START SUPPLIED MATERIAL

/-- A step that takes a write to `CMD` runs the decoded command; the step adds to it that the event is
gone from the host's list. The second clause is the same for the word that `withFetchWord` places. -/
def Obligations.StepRunsDecodedCommand : Prop :=
  ∀ (s : State) (c : Word) (i : Instr), decode c = .ok i →
    (∀ rest, s.inbox = .write 0x000 32 c :: rest → step s = exec i { s with inbox := rest }) ∧
    step (s.withFetchWord 32 c.toNat) = exec i s

/-! ## Host port (20_memory.md) -/

/-- The register map: an offset is a register's exactly when it is the one the map gives it, and every
register lies at an aligned offset inside the window. -/
def Obligations.RegisterMapIsOneToOne : Prop :=
  (∀ (off : Nat) (r : HostReg), regAt off = some r ↔ off = r.offset) ∧
    (∀ r : HostReg, r.offset % 4 = 0 ∧ r.offset < 0x1000) ∧
    (∀ r q : HostReg, r.offset = q.offset → r = q)

/-- Rule R31: an aligned 32-bit read inside the window returns the word of the table and changes no
state of BFC. -/
def Obligations.HostReadReturnsTableWord : Prop :=
  ∀ (s : State) (rest : List HostEvent) (off : Nat), s.inbox = .read off 32 :: rest → off % 4 = 0 → off < 0x1000 →
    ∃ w, step s = .next { s with inbox := rest, replies := s.replies ++ [w] } ∧
      (off = 0x004 → w = s.ERR.setWidth 32) ∧
      (off = 0x008 → w = s.COST) ∧
      (off = 0x00C → w = s.KEYLEN) ∧
      (off = 0x010 → w = s.SALTLEN) ∧
      (off = 0x014 → w = s.L) ∧
      (off = 0x018 → w = s.R) ∧
      (off = 0x01C → w = s.BLEN.setWidth 32) ∧
      (off = 0x020 → w = s.CLEN.setWidth 32) ∧
      (∀ i : Fin 4, off = 0x040 + 4 * i.val →
        w = be32 s.SALT[4 * i.val] s.SALT[4 * i.val + 1] s.SALT[4 * i.val + 2] s.SALT[4 * i.val + 3]) ∧
      (∀ i : Fin 6, off = 0x050 + 4 * i.val →
        w = be32 s.DIGEST[4 * i.val] s.DIGEST[4 * i.val + 1] s.DIGEST[4 * i.val + 2] s.DIGEST[4 * i.val + 3]) ∧
      (∀ i : Fin 6, off = 0x100 + 4 * i.val →
        w = be32 s.BBUF[4 * i.val] s.BBUF[4 * i.val + 1] s.BBUF[4 * i.val + 2] s.BBUF[4 * i.val + 3]) ∧
      (∀ i : Fin 8, off = 0x120 + 4 * i.val →
        w = be32 s.CBUF[4 * i.val] s.CBUF[4 * i.val + 1] s.CBUF[4 * i.val + 2] s.CBUF[4 * i.val + 3]) ∧
      ((off = 0x000 ∨ (0x020 < off ∧ off < 0x040) ∨ (0x064 < off ∧ off < 0x100) ∨
          (0x114 < off ∧ off < 0x120) ∨ 0x13C < off) → w = 0)

/-- Rule R32: an aligned 32-bit write inside the window stores as the table says and changes nothing
else; at `CMD` it executes the word; elsewhere it has no effect. -/
def Obligations.HostWriteStoresByTable : Prop :=
  ∀ (s : State) (rest : List HostEvent) (off : Nat) (v : Word),
    s.inbox = .write off 32 v :: rest → off % 4 = 0 → off < 0x1000 →
      (off = 0x000 → step s = execWord v { s with inbox := rest }) ∧
      (off = 0x008 → step s = .next { s with inbox := rest, COST := v }) ∧
      (off = 0x00C → step s = .next { s with inbox := rest, KEYLEN := v }) ∧
      (off = 0x010 → step s = .next { s with inbox := rest, SALTLEN := v }) ∧
      (off = 0x014 → step s = .next { s with inbox := rest, L := v }) ∧
      (off = 0x018 → step s = .next { s with inbox := rest, R := v }) ∧
      (∀ i : Fin 4, off = 0x040 + 4 * i.val →
        ∃ X : Vector Byte 16, step s = .next { s with inbox := rest, SALT := X } ∧
          ∀ j : Fin 16, X[j] = if j.val / 4 = i.val then byteOf v (j.val % 4) else s.SALT[j]) ∧
      (∀ i : Fin 18, off = 0x080 + 4 * i.val →
        ∃ X : Vector Byte 72, step s = .next { s with inbox := rest, KEY := X } ∧
          ∀ j : Fin 72, X[j] = if j.val / 4 = i.val then byteOf v (j.val % 4) else s.KEY[j]) ∧
      (∀ i : Fin 6, off = 0x100 + 4 * i.val →
        ∃ X : Vector Byte 24, step s = .next { s with inbox := rest, BBUF := X } ∧
          ∀ j : Fin 24, X[j] = if j.val / 4 = i.val then byteOf v (j.val % 4) else s.BBUF[j]) ∧
      (∀ i : Fin 8, off = 0x120 + 4 * i.val →
        ∃ X : Vector Byte 32, step s = .next { s with inbox := rest, CBUF := X } ∧
          ∀ j : Fin 32, X[j] = if j.val / 4 = i.val then byteOf v (j.val % 4) else s.CBUF[j]) ∧
      ((off = 0x004 ∨ (0x018 < off ∧ off < 0x040) ∨ (0x04C < off ∧ off < 0x080) ∨
          (0x0C4 < off ∧ off < 0x100) ∨ (0x114 < off ∧ off < 0x120) ∨ 0x13C < off) →
        step s = .next { s with inbox := rest })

END SUPPLIED MATERIAL

[WHAT THIS TASK INVOLVES]
Beginning with the line containing "(off = 0x000 →" in the material above, copy every line exactly until you have copied the line containing "(off = 0x014 → step".

[SOLVED EXERCISE]
      (off = 0x000 → step s = execWord v { s with inbox := rest }) ∧
      (off = 0x008 → step s = .next { s with inbox := rest, COST := v }) ∧
      (off = 0x00C → step s = .next { s with inbox := rest, KEYLEN := v }) ∧
      (off = 0x010 → step s = .next { s with inbox := rest, SALTLEN := v }) ∧
      (off = 0x014 → step s = .next { s with inbox := rest, L := v }) ∧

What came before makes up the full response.